Figure 6. TRPA1-mediated insulin release is independent of voltage-gated Na⁺, Ca²⁺ and K_ATP channels.

a. AITC caused a significant increase in insulin release (n=6, ** p<0.01). The basal insulin release is inhibited by incubation of RIN cells with TTX (1 µM) (TTX, n=6, * p<0.05. When challenged with AITC (200 µM), there is a significant increase in insulin release AITC+TTX, n=6, * p<0.05 as compared to TTX. b. In the presence of Ca²⁺ channel blocker nimodipine (5 µM) basal insulin release is decreased significantly (n=6, * p<0.05), but there is a significant increase when challenged with AITC+nimodipine (n=6,** p<0.01). c. In the presence of K_ATP channel opener, diazoxide (200 µM), basal insulin release is significantly decreased (n=6, * p<0.05), when challenged with AITC, there is a significant increase in insulin release (n=3, ** p<0.01).

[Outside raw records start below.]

-- ==== Sys2Proof/Machine/Commit.lean ====
section
/-! DEFINITION. The commit up to the release: events, heads, sections, commands, comparison, modes and stop causes
(R132 to R141, R224, R292, R315 to R323). -/

namespace Sys2Proof.Machine

/-! ### The engines of the closing frame (R34, R214) -/

/-- An engine's events are discarded: late, removed for cause, or withdrawn. -/
def discarded (s : State) (e : Nat) : Bool :=
  s.frame.late.contains e || s.frame.removed.any (fun r => r.1 == e) || s.frame.withdrawn.contains e

/-- The events the commit applies, by engine and in posting order (R14). -/
def eventsOf (s : State) : List (Nat × Event) :=
  sortBy (·.1) (s.frame.events.filter fun x => !discarded s x.1)

/-- The PASS events of a list of events. -/
def passesOf (l : List (Nat × Event)) : List WheelRec :=
  l.filterMap fun x => match x.2 with
    | .pass r => some r
    | .state _ => none

/-- The heads of the late engines, and those of the engines removed for cause, with a head whose streams had gone over to
such an engine (R34, R214). -/
def headsOn (s : State) (l : List Nat) : List Nat :=
  sortKeys (l.flatMap (fun e => headsOfEng (engOf e s)) ++
    (s.sup.moves.filter fun m => m.stage == .switched && l.contains m.dst).map (·.head))

def lateHeads (s : State) : List Nat := headsOn s s.frame.late
def removedHeads (s : State) : List Nat := headsOn s (s.frame.removed.map (·.1))

/-! ### STATE and PASS events at the head records (R105, R106, R183, R224) -/

/-- States whose entry disturbs (R103). -/
def disturbing (st : HeadState) : Bool :=
  match st with
  | .baseline => true
  | .occupiedAtStart => true
  | .suspect => true
  | .fault => true
  | _ => false

/-- A STATE event counts as an entry into its state (R183). -/
def isEntry (e : StateEv) (h : Head) : Bool := e.chg || e.state != h.state

/-- A STATE event sets the committed record and, where it is an entry, the HEAD_FLT bits of its state and cause (R106); the
heads that entered a disturbing state are collected. -/
def applyState (e : StateEv) (x : State × List Nat) : State × List Nat :=
  let h := headOf e.head x.1
  let entry := isEntry e h
  let s := setHead e.head { h with state := e.state, cause := e.cause, back := e.back, side := e.side, a := e.a, b := e.b
                                   baseA := e.baseA, baseB := e.baseB } x.1
  (if entry then forEach ((stateBit e.state).toList ++ (causeBit e.cause).toList) (sticky clsHead e.head) s else s,
   if entry && disturbing e.state then insertKey e.head x.2 else x.2)

/-- A PASS event counts in HEAD_PASS; one that carries INTERP sets its HEAD_FLT bit (R106). -/
def applyPass (r : WheelRec) (s : State) : State :=
  let h := headOf r.head s
  let s := setHead r.head (if r.dir then { h with passAB := (h.passAB + 1) % 65536 }
    else { h with passBA := (h.passBA + 1) % 65536 }) s
  stickyIf (bitsNat r.flags 0 1 == 1) clsHead r.head 3 s

def applyEvents (l : List (Nat × Event)) (s : State) : State × List Nat :=
  l.foldl (fun x v => match v.2 with
    | .state e => applyState e x
    | .pass r => (applyPass r x.1, x.2)) (s, [])

/-- HEAD_FLT bits of learning windows that failed in the frame; a frame whose events are discarded sets none (R106). -/
def applyHeadFlt (s : State) : State :=
  forEach (s.frame.headFlt.filter fun x => !discarded s x.1) (fun x => sticky clsHead x.2.1 x.2.2) s

/-- A head whose engine was late or removed reports FAULT (R34, R99, R214) and waits for another engine (R221); one whose
streams have gone over to a sound destination starts there (R226, R227). DESIGN CHOICE, log 120: the cause takes the place of
one that R99 keeps until the next PROVE. -/
def failHead (cause h : Nat) (s : State) : State :=
  let s := sticky clsHead h 1 (setHead h { headOf h s with
    state := .fault, cause := cause, back := false, side := false, a := false, b := false, held := false } s)
  let away := fun src =>
    waitMove h src 0 (setHead h { headOf h s with route := none, keptClosing := [], keptOpen := [] } s)
  match moveOf h s with
  | some m => if m.stage == .switched then (if discarded s m.dst then away m.dst else s) else away (headOf h s).engine
  | none => away (headOf h s).engine

/-- A late engine leaves service at the commit, halted, and an operation that has failed its check is killed with the others;
one removed has left it (R34, R205, R214). -/
def outLate (e : Nat) (s : State) : State :=
  let failed := killsFailed (fun _ => true) (engOf e s).core.cops
  noteFailed failed e (modEng e (fun g => { g with
    state := if g.state == .service then .out else g.state
    strike := satInc 3 g.strike, errCause := 0x05, core := haltBoth g.core }) s)

/-- A discarded engine serves no head any more. -/
def emptySlots (e : Nat) (s : State) : State := modEng e (fun g => { g with slots := [] }) s

/-- ENG_LAST and the DIAG words of the engines whose frame is applied; the heads they serve are held no more
(R222, R229, R243). -/
def noteServed (e : Nat) (s : State) : State :=
  let g := engOf e s
  if g.state == .service && g.core.drained.isSome && !discarded s e then
    let s := setEng e { g with last := s.bell.landNo, diag0 := g.core.diag0, diag1 := g.core.diag1 } s
    forEach (headsOfEng g) (fun h s => setHead h { headOf h s with held := false } s) s
  else s

/-- HGEN takes its successor (R224). -/
def stepGen (h : Nat) (s : State) : State := setHead h { headOf h s with gen := succGen (headOf h s).gen } s

/-- The first commit after the transition: every configured head is in BASELINE with HGEN 1 (R161, R224). -/
def firstHead (h : Nat) (s : State) : State := setHead h { headOf h s with state := .baseline, gen := 1 } s

/-! ### Sections (R119, R127, R135) -/

/-- PASS events in order of centre, equal centres in the order of R14 (R119). -/
def byCentre (tick : Bell) (l : List WheelRec) : List WheelRec :=
  sortBy (fun r => (r.centre - (tick - 0x800000000000)).toNat) l

/-- What the applied PASS events do to a section. -/
def movesOf (n : Nat) (l : List WheelRec) (s : State) : List Move1 :=
  l.flatMap fun r =>
    ((secCfg n s).ends.zipIdx.filter fun e => e.1.1 == r.head).map fun e =>
      { up := r.dir == e.1.2, cls := r.cls, spc := r.spacing, endIx := e.2 }

/-- A head that counts as in PASSAGE or STANDING for the derivation (R131, R222). -/
def activeHead (h : Nat) (s : State) : Bool := (headOf h s).held || inPassage (headOf h s).state

/-- A head in a state that does not let a section be derived. -/
def badHead (h : Nat) (s : State) : Bool := !(headOf h s).held && !tracks (headOf h s).state

/-- What the commit shows a section; late and entered list the heads. -/
def secIn (n : Nat) (l : List WheelRec) (late entered : List Nat) (failing : Bool) (s : State) : SecIn :=
  let ends := (secCfg n s).ends.map (·.1)
  { pvc := (secCfg n s).pvc, tolAbs := s.img.cfg.spcAbs, tolRel := s.img.cfg.spcRel, moves := movesOf n l s
    late := ends.any late.contains
    entered := ends.any fun h => entered.contains h && !late.contains h
    bad := ends.any fun h => badHead h s && !late.contains h
    active := ends.any fun h => activeHead h s
    first := s.dev.first, failing := failing, failed := s.man.failed, land := s.bell.landNo, tick := s.bell.tickTime
    sweepTmo := s.img.cfg.sweepTmo * 10000000 }

/-- The hint, with the heads as committed (R123). -/
def withHint (n : Nat) (r : Sec) (s : State) : Sec :=
  { r with hintCode := hintOf s.img.cfg.spcAbs s.img.cfg.spcRel (endsIdle n s) r }

/-- A derived record with its last-change landing and its hint; old is the manifest's record of the commit before. -/
def sealRec (n : Nat) (old r : Sec) (s : State) : Sec := withHint n (stampChg s.bell.landNo old r) s

/-- Each manifest derives one section on its own record, in its own arithmetic (R135, R139). -/
def deriveSec (l : List WheelRec) (late entered : List Nat) (failing : Bool) (n : Nat) (s : State) : State :=
  let x := secIn n l late entered failing s
  let ra := derive x (sumA x.moves (secOf n s)) (secOf n s)
  let rb := derive x (sumB x.moves (secBOf n s)) (decodeB (secBOf n s))
  let s1 := setPair n (sealRec n (comSec n s) ra.1 s) (sealRec n (decodeB (comSecB n s)) rb.1 s) s
  forEach (ra.2 ++ rb.2) (fun b => sticky clsSec n b) s1

/-- Derive every configured section; a pair found failed before counts as failed from here on (R141). -/
def deriveAll (l : List WheelRec) (late entered : List Nat) (s : State) : State :=
  let failing := s.man.failNext && !s.man.failed
  let s := forEach (cfgSecs s) (deriveSec (byCentre s.bell.tickTime l) late entered failing) s
  cancelReqs { s with man := { s.man with failed := s.man.failed || s.man.failNext, failNext := false } }

/-! ### The comparison (R140, R141) -/

/-- A section's pending records are both replaced, each by its own manifest, with the bits of the cause (R139, R140). -/
def replaceSec (f : Word → Sec → Sec → Sec) (n : Nat) (s : State) : State :=
  let ra := withHint n (f s.bell.landNo (comSec n s) (secOf n s)) s
  let rb := withHint n (f s.bell.landNo (decodeB (comSecB n s)) (decodeB (secBOf n s))) s
  sticky clsSec n 7 (sticky clsSec n 0 (setPair n ra rb s))

/-- The sections, 0 to 511, of which either manifest holds a record that is not as after reset. -/
def listedSecs (s : State) : List Nat :=
  sortKeys ((s.man.a.map (·.1)).filter (decide <| · < 512) ++ s.man.b.map fun p => 511 - p.1)

/-- The sections whose pending records differ, or show an error that cannot be corrected: of all 512, with a record in the
section table or without (R140). -/
def differing (w : CommitIn) (s : State) : List Nat :=
  sortKeys (w.mismatch.filter (decide <| · < 512) ++ (listedSecs s).filter fun n => !agrees (secOf n s) (decodeB (secBOf n s)))

/-- The mismatch commits of the last 256 landings, this one included. -/
def mismatchLog (s : State) : List Word :=
  s.bell.landNo :: s.man.mismatchLands.filter fun x => elapsedLand s.bell.landNo x < 256

/-- The pair fails at the comparison (R141). -/
def pairFails (w : CommitIn) (mism : List Nat) (s : State) : Bool :=
  decide (16 < mism.length) || w.otherWord || (!mism.isEmpty && decide (4 ≤ (mismatchLog s).length))

/-- The sections whose records the comparison replaces (R140, R141). -/
def replacedSecs (w : CommitIn) (mism : List Nat) (s : State) : List Nat :=
  if s.man.failed then [] else if pairFails w mism s then sortKeys (cfgSecs s ++ mism) else mism

/-- Compare the copies; mism are the sections that mismatch. -/
def compareSecs (w : CommitIn) (mism : List Nat) (s : State) : State :=
  let s := forEach (sortKeys (w.corrected.filter (decide <| · < 512))) (fun n => sticky clsSec n 8) s
  if s.man.failed then s
  else
    let fails := pairFails w mism s
    let s := if mism.isEmpty then s else { s with man := { s.man with mismatchLands := mismatchLog s } }
    if fails then
      cancelReqs (forEach (cfgSecs s) (fun n => replaceSec (if mism.contains n then failBoth else failRec) n)
        (forEach (mism.filter fun n => !secConfigured n s) (replaceSec replaceRec) { s with man := { s.man with failed := true } }))
    else cancelReqs (forEach mism (replaceSec replaceRec) s)

/-! ### Results that a later step of the commit changes (R136, R152, R252, R294) -/

/-- The results of those entries taken for the commit that p names take another code and value. -/
def reviseResults (l : List Taken) (p : Taken → Result → Bool) (code value : Nat) (s : State) : State :=
  let hit := fun r : Result => l.any fun t => t.port == r.port && t.ix == r.ix && p t r
  let revise := fun r => if hit r then { r with code := code, value := value } else r
  { s with sup := { s.sup with results := s.sup.results.map revise } }

/-- A restoration command for one of the sections that was accepted, or refused by a check behind that of the generation. -/
def restores (l : List Nat) (t : Taken) (r : Result) : Bool :=
  (t.op == 0x01 || t.op == 0x02 || t.op == 0x03) && l.contains t.f.obj.toNat &&
  (r.code == 0x00 || (decide (0x07 ≤ r.code) && decide (r.code ≤ 0x0D)))

/-- A cause that the comparison raises arises at the commit, so a restoration of that section is refused with 0x06 and its key
is never written (R136, R147, R152; DEDUCED, log 128). -/
def refuseRestored (l : List Taken) (secs : List Nat) (s : State) : State :=
  let gone := fun k : Nat × Word × Nat × Nat =>
    secs.contains k.2.2.1 && l.any fun t => t.op == 0x02 && t.ix == k.1 && t.f.obj.toNat == k.2.2.1
  let s1 := reviseResults l (restores secs) 0x06 0 s
  { s1 with sup := { s1.sup with keys := s1.sup.keys.filter fun k => !gone k } }

/-! ### Commands (R292, R294, R323) -/

/-- The lead's entries, then the follower's, each in entry order. -/
def commandList (s : State) : List Taken :=
  s.sup.taken.filter (fun t => t.port == s.dev.lead) ++ s.sup.taken.filter fun t => t.port != s.dev.lead

def isForce (t : Taken) : Bool := t.op == 0x40

def applyTaken (t : Taken) (s : State) : State := applyEntry t.port t.ix t.op t.f t.cpFail t.keyen s

/-- Entries in order (R292). A return to BOOT takes every later entry with it. -/
def runCommands (l : List Taken) (s : State) : State :=
  forEach l (fun t s => if s.dev.mode == .boot then s else applyTaken t s) s

/-- A force of the commit at which the device leaves COMMISSION: the mode change counts first, and check 0x01 refuses it ahead
of every check of its own (R293, R294; DEDUCED, log 67). -/
def lateForce (t : Taken) (r : Result) : Bool :=
  isForce t && (r.code == 0x00 || r.code == 0x03 || r.code == 0x04 || r.code == 0x40)

/-- was is the mode before the commit. -/
def allCommands (was : Mode) (s : State) : State :=
  let l := commandList s
  let s := runCommands l { s with sup := { s.sup with taken := [], ncmd := min 127 l.length } }
  if was == .commission && s.dev.mode != .commission then reviseResults l lateForce 0x01 0 s else s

Figure 7. TRPA1-medated insulin release and Ca²⁺ influx following knockdown of TRPA1 by siRNA

a. RT-PCR after knockdown of TRPA1 by siRNA in control and mock-transfected cells. b. AITC (200 µM)-induced insulin release is significantly reduced after siRNA knockdown of TRPA1 in RIN cells (n=6, * p<0.05). c. AITC (200 µM) and MG (1 mM) induce increase in intracellular Ca²⁺ levels in mock-transfected RIN cells (upper panel), but not in siRNA treated cells (lower panel). Note that siRNA treated cells responded to KCl (50 mM) similar to that of mock-transfected cells.